Cossotto sings very beautifully, but so does Bumbry and Bumbry not only tells me a story, but there's more suffering in her voice. Paradoxically, considering Cossotto is Italian, she also makes more of the words. Bumbry wins for me.

Even so, there are quite a few others who wring more emotion out of the music, Muzio, Scotto, Baltsa, not to mention you-know-who.


----------



## nina foresti (Mar 11, 2014)

It's awfully hard to ignore a voice as beautiful as Grace Bumbry's. They both were fine but Grace I feel put more emotion into her part.


----------



## Seattleoperafan (Mar 24, 2013)

Both are wonderful. Bumbry has a very dramatic voice. I particularly like her down low, which is not featured here. But I think Cossoto has the more beautiful voice with more pleasing vibrato plus sang with conviction as well.Cossoto gets the garland.


----------



## Woodduck (Mar 17, 2014)

I didn't find this hard. Bumbry is passionate and has a naturally exciting vocal quality; Cossotto has a less prominent vibrato and a richer tone. So far so good for both. But decisive for me is the way Cossotto shades her phrases and uses more dynamic variety and portamento. The pathos is more inward - an individual interpretation, and admirable as such.


----------



## Tsaraslondon (Nov 7, 2013)

Woodduck said:


> I didn't find this hard. Bumbry is passionate and has a naturally exciting vocal quality; Cossotto has a less prominent vibrato and a richer tone. So far so good for both. But decisive for me is the way Cossotto shades her phrases and uses more dynamic variety and portamento. The pathos is more inward - an individual interpretation, and admirable as such.


You're no doubt right. I just feel that this, of all arias, requires a certain amount of raw passion that it doesn't really get from either lady, though Bumbry does seem more involved.
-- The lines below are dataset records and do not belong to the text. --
-- ==== Sys2Proof/Laws/State.lean ====
section
/-! SUPPORT. One lemma for each field and each named update of the state, true by rfl. -/

namespace Sys2Proof.Machine

/-! `State.setMem` -/

section
variable (s : State) (m : Memory)

@[simp] theorem State.setMem_lastCmd : (s.setMem m).lastCmd = s.lastCmd := rfl
@[simp] theorem State.setMem_done : (s.setMem m).done = s.done := rfl
@[simp] theorem State.setMem_err : (s.setMem m).err = s.err := rfl
@[simp] theorem State.setMem_ovr : (s.setMem m).ovr = s.ovr := rfl
@[simp] theorem State.setMem_errCode : (s.setMem m).errCode = s.errCode := rfl
@[simp] theorem State.setMem_irqEn : (s.setMem m).irqEn = s.irqEn := rfl
@[simp] theorem State.setMem_maxValue : (s.setMem m).maxValue = s.maxValue := rfl
@[simp] theorem State.setMem_halfValue : (s.setMem m).halfValue = s.halfValue := rfl
@[simp] theorem State.setMem_kScale : (s.setMem m).kScale = s.kScale := rfl
@[simp] theorem State.setMem_compBase : (s.setMem m).compBase = s.compBase := rfl
@[simp] theorem State.setMem_compLen : (s.setMem m).compLen = s.compLen := rfl
@[simp] theorem State.setMem_progress : (s.setMem m).progress = s.progress := rfl
@[simp] theorem State.setMem_errAddr : (s.setMem m).errAddr = s.errAddr := rfl
@[simp] theorem State.setMem_engine : (s.setMem m).engine = s.engine := rfl
@[simp] theorem State.setMem_op : (s.setMem m).op = s.op := rfl
@[simp] theorem State.setMem_sMax : (s.setMem m).sMax = s.sMax := rfl
@[simp] theorem State.setMem_sHalf : (s.setMem m).sHalf = s.sHalf := rfl
@[simp] theorem State.setMem_sKScale : (s.setMem m).sKScale = s.sKScale := rfl
@[simp] theorem State.setMem_sBase : (s.setMem m).sBase = s.sBase := rfl
@[simp] theorem State.setMem_sLen : (s.setMem m).sLen = s.sLen := rfl
@[simp] theorem State.setMem_sNW : (s.setMem m).sNW = s.sNW := rfl
@[simp] theorem State.setMem_lane : (s.setMem m).lane = s.lane := rfl
@[simp] theorem State.setMem_mem : (s.setMem m).mem = m := rfl
@[simp] theorem State.setMem_resetHeld : (s.setMem m).resetHeld = s.resetHeld := rfl
@[simp] theorem State.setMem_outstanding : (s.setMem m).outstanding = s.outstanding := rfl
@[simp] theorem State.setMem_hostCache : (s.setMem m).hostCache = s.hostCache := rfl
@[simp] theorem State.setMem_inputs : (s.setMem m).inputs = s.inputs := rfl
@[simp] theorem State.setMem_response : (s.setMem m).response = s.response := rfl
@[simp] theorem State.setMem_memAtAccept : (s.setMem m).memAtAccept = s.memAtAccept := rfl
@[simp] theorem State.setMem_freeCount : (s.setMem m).freeCount = s.freeCount := rfl

end

/-! `State.setInputs` -/

section
variable (s : State) (es : List HostEvent)

@[simp] theorem State.setInputs_lastCmd : (s.setInputs es).lastCmd = s.lastCmd := rfl
@[simp] theorem State.setInputs_done : (s.setInputs es).done = s.done := rfl
@[simp] theorem State.setInputs_err : (s.setInputs es).err = s.err := rfl
@[simp] theorem State.setInputs_ovr : (s.setInputs es).ovr = s.ovr := rfl
@[simp] theorem State.setInputs_errCode : (s.setInputs es).errCode = s.errCode := rfl
@[simp] theorem State.setInputs_irqEn : (s.setInputs es).irqEn = s.irqEn := rfl
@[simp] theorem State.setInputs_maxValue : (s.setInputs es).maxValue = s.maxValue := rfl
@[simp] theorem State.setInputs_halfValue : (s.setInputs es).halfValue = s.halfValue := rfl
@[simp] theorem State.setInputs_kScale : (s.setInputs es).kScale = s.kScale := rfl
@[simp] theorem State.setInputs_compBase : (s.setInputs es).compBase = s.compBase := rfl
@[simp] theorem State.setInputs_compLen : (s.setInputs es).compLen = s.compLen := rfl
@[simp] theorem State.setInputs_progress : (s.setInputs es).progress = s.progress := rfl
@[simp] theorem State.setInputs_errAddr : (s.setInputs es).errAddr = s.errAddr := rfl
@[simp] theorem State.setInputs_engine : (s.setInputs es).engine = s.engine := rfl
@[simp] theorem State.setInputs_op : (s.setInputs es).op = s.op := rfl
@[simp] theorem State.setInputs_sMax : (s.setInputs es).sMax = s.sMax := rfl
@[simp] theorem State.setInputs_sHalf : (s.setInputs es).sHalf = s.sHalf := rfl
@[simp] theorem State.setInputs_sKScale : (s.setInputs es).sKScale = s.sKScale := rfl
@[simp] theorem State.setInputs_sBase : (s.setInputs es).sBase = s.sBase := rfl
@[simp] theorem State.setInputs_sLen : (s.setInputs es).sLen = s.sLen := rfl
@[simp] theorem State.setInputs_sNW : (s.setInputs es).sNW = s.sNW := rfl
@[simp] theorem State.setInputs_lane : (s.setInputs es).lane = s.lane := rfl
@[simp] theorem State.setInputs_mem : (s.setInputs es).mem = s.mem := rfl
@[simp] theorem State.setInputs_resetHeld : (s.setInputs es).resetHeld = s.resetHeld := rfl
@[simp] theorem State.setInputs_outstanding : (s.setInputs es).outstanding = s.outstanding := rfl
@[simp] theorem State.setInputs_hostCache : (s.setInputs es).hostCache = s.hostCache := rfl
@[simp] theorem State.setInputs_inputs : (s.setInputs es).inputs = es := rfl
@[simp] theorem State.setInputs_response : (s.setInputs es).response = s.response := rfl
@[simp] theorem State.setInputs_memAtAccept : (s.setInputs es).memAtAccept = s.memAtAccept := rfl
@[simp] theorem State.setInputs_freeCount : (s.setInputs es).freeCount = s.freeCount := rfl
Cossotto's is a plausible piece of singing, but I hear absolutely no anguish in her version, and surely Santuzza needs to sound _in extremis_. I rather feel the same about the Karajan recording with Cossotto and Bergonzi. It's all very beautiful, but just a bit too civilised. I hear no real Sicilian passion in it.

After listening to Bumbry and Cossotto, I sought out Muzio and she gave me exactly what I wanted.






Oddly enough, it was this opera that really got me started on my passion for opera. I was only about 15 and Souliotis had just burst onto the scene. My father, having heard about this young Greek soprano in our local record shop (remember those?) bought her recording for my mother, who is Greek, and I practically wore it out, as I played it over and over again. He also had the piano score and I would love to play the Intermezzo on the piano. Now I am more aware of Souliotis's technical fallibilty, but she certainly sings with passion and my fifteen year old self absolutely loved her singing of the role.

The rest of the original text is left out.